Each line in the records below that has the word "pieces" should be copied.

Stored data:

☆ ☆ ☆ ☆ ☆

-- ==== Sys2Proof/Syntax.lean ====
section
/-! DEFINITION. The commands (30_encoding.md R45 to R47): their wire form, one header byte and the frames that followed it,
and their abstract form `Instr`, one constructor per row of opcode_table.json. -/

namespace Sys2Proof

/-- A command as it reaches the engine (R45): the header byte and the frames supplied, in order. An operand is absent when the
list ends before its frame; a present operand of length 0 is the empty frame. -/
structure Command where
  header : Byte
  frames : List Frame
deriving DecidableEq, Repr

/-- A command by name. Each carries all the frames supplied with it, too few and too many included, because what the machine
does with a malformed frame list is part of its meaning (R51). -/
inductive Instr where
  /-- `CLEAR`, opcode 0x00, takes no frame (R110). -/
  | clear (frames : List Frame)
  /-- `INIT`, opcode 0x01, takes frame 0 `KEY` and frame 1 `NONCE` (R111). -/
  | init (frames : List Frame)
  /-- `PROC`, opcode 0x02, takes frame 0 `DATA` (R113). -/
  | proc (frames : List Frame)
deriving DecidableEq, Repr

/-- The frames a command carries. -/
def Instr.frames : Instr → List Frame
  | .clear frames => frames
  | .init frames => frames
  | .proc frames => frames

end Sys2Proof
end

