-- ==== Sys2Proof/Machine/State.lean ====
section
/-! DEFINITION. The state of one engine and of its boundary to the host (10_state.md R10 to R22), as plain data, and its value
after reset. -/

namespace Sys2Proof.Machine

/-- The cipher context: exactly `S`, `M` and `MI` (R10, R26). -/
structure Context where
  /-- The state array (R11). -/
  S : StateArray
  /-- The matrix state, pad slots included (R12, R13). -/
  M : MatrixState
  /-- The one-shot flag `matrix_state_init`, 1 bit (R14). -/
  MI : Bool
deriving DecidableEq, Repr

/-- The response code of a command (30_encoding.md R49). -/
inductive ResponseCode where
  | ok
  | einval
deriving DecidableEq, Repr

/-- What the host receives at the end of a command: the code and, for a `PROC` answered `OK`, the output frame (R49). -/
structure Response where
  code : ResponseCode
  out : Option Frame
deriving DecidableEq, Repr

/-- What the host can do to an engine: issue a command, or pulse reset between two commands (R9, R140; log 7, log 14). -/
inductive HostMove where
  | command (c : Command)
  | reset
deriving DecidableEq, Repr

/-- One engine and its boundary to the host. -/
structure State where
  /-- The configuration, which no step writes (R5, R10; log 1). -/
  cfg : Config
  /-- The context, the whole of the engine's own state (R10, R26). -/
  ctx : Context
  /-- MODEL's own: the moves the host has yet to make, each after the response to the one before it (R144; log 7). -/
  input : List HostMove
  /-- MODEL's own: what the host has received, oldest first; the engine holds no response (R24; log 9). -/
  responses : List Response
deriving DecidableEq, Repr

/-- The reasons a step could stop with a fault: NONE. The one exception, `InvalidArgument`, leaves the machine running and is
taken as a next state (60_exceptions.md R125, R128; log 22). Safe: nothing can be claimed about a fault that never comes. -/
inductive Fault where
deriving DecidableEq, Repr

/-- The reasons a command could be refused. -/
inductive Refusal where
  /-- Raised by an arm of `exec` for a command without a meaning. Safe, and raised by no arm: every row of the opcode table
  has its meaning (log 22). -/
  | notModelled (mnemonic : String)
deriving DecidableEq, Repr

/-- The zero-filled context, the *uninitialized* one: every word of `S` and `M` zero, the pad slots included, `MI = 0`
(R22, R140). -/
def Context.zero : Context where
  S := Vector.replicate 16 0#32
  M := Vector.replicate 4 (Vector.replicate 4 0#32)
  MI := false

/-- The engine right after reset (R22, R140): the zero-filled context, the configuration as built, no move made and nothing
answered. -/
def State.reset : State where
  cfg := Config.engine
  ctx := Context.zero
  input := []
  responses := []

end Sys2Proof.Machine
end

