-- ==== Sys2Proof/Machine/Keystream.lean ====
section
/-! DEFINITION. The keystream driver of 42_keystream_driver.md: `CTRADD` (R95), `KSVIEW` (R96), `XORBLK` (R97), and the loop
of `PROC` over its blocks (43_commands.md R113; R98). -/

namespace Sys2Proof.Machine

/-- `CTRADD(BC)`: `S[15] <- S[15] + (BC mod 2^32)` (R95). -/
def ctrAdd (BC : Nat) (c : Context) : Context :=
  { c with S := c.S.set 15 (c.S[15] + BitVec.ofNat 32 BC) }

/-- The padded view: the 16 words of `M` row by row, the bytes of each in lane order (R96). -/
def paddedView (order : ByteOrder) (M : MatrixState) : Frame :=
  quads.flatMap fun r => quads.flatMap fun x => quads.map fun k => byteOf order k (getM M r x)

/-- `KSVIEW(M)`: the 64 keystream bytes (R96), by the engine's `KSVIEW` (log 6). -/
def ksView (cfg : Config) (M : MatrixState) : Frame :=
  match cfg.KSVIEW with
  | .padded => paddedView cfg.BYTE_ORDER M
  | .other => (Config.otherView M).toList

/-- The bytes `DATA[OFF .. OFF+n-1]` (R8, R97). -/
def dataBlock (DATA : Frame) (OFF n : Nat) : Frame := (DATA.drop OFF).take n

/-- `XORBLK(OFF, n)`: the bytes it writes to `OUT[OFF .. OFF+n-1]`. Keystream bytes past `n` are dropped (R97, R20). -/
def xorBlk (cfg : Config) (M : MatrixState) (DATA : Frame) (OFF n : Nat) : Frame :=
  List.zipWith (fun d k => d ^^^ k) (dataBlock DATA OFF n) (ksView cfg M)

/-- Where the loop of `PROC` stands: its transients, the context, and the output written so far (R19, R113). -/
structure ProcLoop where
  BC : Nat
  OFF : Nat
  ctx : Context
  OUT : Frame
deriving DecidableEq, Repr

/-- The loop before its first turn: `BC <- 0; OFF <- 0` (R113). -/
def ProcLoop.start (c : Context) : ProcLoop where
  BC := 0
  OFF := 0
  ctx := c
  OUT := []

/-- One turn of the loop: one block (R113). -/
def procTurn (cfg : Config) (DATA : Frame) (l : ProcLoop) : ProcLoop :=
  let BC := l.BC + 1
  let ctx := diffuse cfg (ctrAdd BC l.ctx)
  let n := min Lit.blockLen (DATA.length - l.OFF)
  { BC := BC, OFF := l.OFF + n, ctx := ctx, OUT := l.OUT ++ xorBlk cfg ctx.M DATA l.OFF n }

/-- `while OFF < L`: turns until the data is used up (R113). The first argument bounds the turns; `L` of them always suffice,
since `OFF` grows by at least 1 in each (R113 (c), R151). -/
def procTurns (cfg : Config) (DATA : Frame) : Nat → ProcLoop → ProcLoop
  | 0, l => l
  | n + 1, l => if l.OFF < DATA.length then procTurns cfg DATA n (procTurn cfg DATA l) else l

/-- The whole loop of a `PROC` of `DATA` on a context. -/
def procLoop (cfg : Config) (DATA : Frame) (c : Context) : ProcLoop :=
  procTurns cfg DATA DATA.length (ProcLoop.start c)

end Sys2Proof.Machine
end

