-- ==== Sys2Proof/Machine/Operands.lean ====
section
/-! DEFINITION. Operand assembly (30_encoding.md R48) and the causes of `InvalidArgument` (60_exceptions.md R126). -/

namespace Sys2Proof.Machine

/-- The causes of `InvalidArgument` a command can meet in hardware (R126). IA9 and IA10 cannot be expressed (R51). No cause
is recorded anywhere (R126, R129). -/
inductive Cause where
  /-- IA1 -/
  | keyAbsent
  /-- IA2 -/
  | nonceAbsent
  /-- IA3 -/
  | keyEmpty
  /-- IA4 -/
  | dataAbsent
  /-- IA5 -/
  | dataEmpty
  /-- IA6 -/
  | nonceLength
  /-- IA7 -/
  | tooManyFrames
  /-- IA8 -/
  | reservedOpcode
deriving DecidableEq, Repr

/-- `KEY`: frame 0 of `INIT`, absent when it was not supplied (R48). -/
def keyOperand (frames : List Frame) : Option Frame := frames[0]?

/-- `NONCE`: frame 1 of `INIT` (R48). -/
def nonceOperand (frames : List Frame) : Option Frame := frames[1]?

/-- `DATA`: frame 0 of `PROC` (R48). -/
def dataOperand (frames : List Frame) : Option Frame := frames[0]?

/-- `[c]` where the condition holds, nothing where it does not. -/
def causeIf (b : Bool) (c : Cause) : List Cause := if b then [c] else []

/-- Every cause a `CLEAR` with these frames meets (R110, R51). -/
def clearCauses (frames : List Frame) : List Cause :=
  causeIf (decide (0 < frames.length)) .tooManyFrames

/-- Every cause an `INIT` with these frames meets: R112 (a) to (e) in that order. -/
def initCauses (frames : List Frame) : List Cause :=
  causeIf (keyOperand frames).isNone .keyAbsent
    ++ causeIf (nonceOperand frames).isNone .nonceAbsent
    ++ causeIf ((keyOperand frames).any fun key => key.length == 0) .keyEmpty
    ++ causeIf ((nonceOperand frames).any fun nonce => nonce.length != Lit.nonceLen) .nonceLength
    ++ causeIf (decide (2 < frames.length)) .tooManyFrames

/-- Every cause a `PROC` with these frames meets: R114 (a) to (c) in that order. -/
def procCauses (frames : List Frame) : List Cause :=
  causeIf (dataOperand frames).isNone .dataAbsent
    ++ causeIf ((dataOperand frames).any fun data => data.length == 0) .dataEmpty
    ++ causeIf (decide (1 < frames.length)) .tooManyFrames

/-- The operands of an `INIT`, where no cause holds. -/
def initOperands (frames : List Frame) : Option (Frame × Frame) :=
  match initCauses frames, keyOperand frames, nonceOperand frames with
  | [], some key, some nonce => some (key, nonce)
  | _, _, _ => none

/-- The operand of a `PROC`, where no cause holds. -/
def procOperand (frames : List Frame) : Option Frame :=
  match procCauses frames, dataOperand frames with
  | [], some data => some data
  | _, _ => none

/-- Every cause an instruction meets. -/
def causes : Instr → List Cause
  | .clear frames => clearCauses frames
  | .init frames => initCauses frames
  | .proc frames => procCauses frames

end Sys2Proof.Machine
end

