-- ==== Sys2Proof/Safety.lean ====
section
/-! DEFINITION. What a state of an engine in use looks like, the host duties a claim may take as premises
(70_reset_and_hazards.md, section 5), and the terms in which claims are made. -/

namespace Sys2Proof.Machine

/-- The pad slots of `M` read 0 (R13). -/
abbrev padZero (M : MatrixState) : Prop := ∀ r : Fin 4, getM M r 3 = 0#32

/-- The invariant of every engine: its pad slots are zero (R13) and its multiplier is at least 1 (R18). -/
abbrev State.Inv (s : State) : Prop := padZero s.ctx.M ∧ s.cfg.wf

/-- The zero-filled context, word by word (R22). -/
abbrev Context.zeroed (c : Context) : Prop :=
  (∀ i : Fin 16, c.S[i] = 0#32) ∧ (∀ r x : Fin 4, getM c.M r x = 0#32) ∧ c.MI = false

/-- Host duty H2: an `INIT` is issued only on the cleared context (R143). Host duty H3: a `PROC` only on an active one
(R117). Other commands owe nothing. -/
abbrev State.keepsContract (s : State) : Instr → Prop
  | .clear _ => True
  | .init _ => s.ctx.zeroed
  | .proc _ => s.ctx.status = .active

/-- The answer to a valid command without output, and to an invalid one (R49). -/
abbrev Response.okNone : Response := { code := .ok, out := none }
abbrev Response.okWith (out : Frame) : Response := { code := .ok, out := some out }
abbrev Response.invalid : Response := { code := .einval, out := none }

/-- The answer to a `PROC` whose output would be these bytes: none for no data, which is an invalid argument (R103, R114). -/
abbrev Response.forBytes (out : Frame) : Response := if out = [] then Response.invalid else Response.okWith out

/-- The state an invalid command leaves: nothing changed but the answer given (R128). -/
abbrev State.noOp (s : State) : State := { s with responses := s.responses ++ [Response.invalid] }

/-- The number of blocks of `L` bytes of data: `ceil(L / 64)` (R98). -/
def blockCount (L : Nat) : Nat := (L + 63) / 64

/-- The context after the first `n` blocks of a `PROC`: a counter step, with 1, 2, …, and a pass for each (R99). -/
def Context.afterBlocks (cfg : Config) (c : Context) : Nat → Context
  | 0 => c
  | n + 1 => diffuse cfg (ctrAdd (n + 1) (c.afterBlocks cfg n))

/-- Keystream byte `j` of a `PROC` begun on `c`: byte `j mod 64` of the view after block `j div 64` (counting from 0). -/
def Context.keystreamByte (cfg : Config) (c : Context) (j : Nat) : Byte :=
  (ksView cfg (c.afterBlocks cfg (j / 64 + 1)).M).getD (j % 64) 0#8

/-- The keystream a `PROC` used, read off its data and its output: one exclusive-or the other, byte by byte (R97, R102). -/
def keystreamUsed (data out : Frame) : Frame := List.zipWith (fun d o => d ^^^ o) data out

/-- What the bytes of a frame, the first of them number `j`, fold onto lane `p` of the 64 lanes of `S`: lane `k` of word `w`
is `p = 4w + k` (R63). -/
def laneFoldFrom (p : Nat) : Nat → Frame → Byte
  | _, [] => 0#8
  | j, b :: rest => (if j % 64 = p then b else 0#8) ^^^ laneFoldFrom p (j + 1) rest

/-- What a whole frame folds onto lane `p`. -/
def laneFold (p : Nat) (F : Frame) : Byte := laneFoldFrom p 0 F

/-- The host's move of issuing an instruction. -/
def issue (i : Instr) : HostMove := .command (encode i)

/-- The moves of one message: clear, initialize, process it in pieces (R142). -/
def message (KEY NONCE : Frame) (pieces : List Frame) : List HostMove :=
  issue (.clear []) :: issue (.init [KEY, NONCE]) :: pieces.map fun d => issue (.proc [d])

end Sys2Proof.Machine
end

☆ ☆ ☆ ☆ ☆

**Worked solution:**
/-- The moves of one message: clear, initialize, process it in pieces (R142). -/
def message (KEY NONCE : Frame) (pieces : List Frame) : List HostMove :=
  issue (.clear []) :: issue (.init [KEY, NONCE]) :: pieces.map fun d => issue (.proc [d])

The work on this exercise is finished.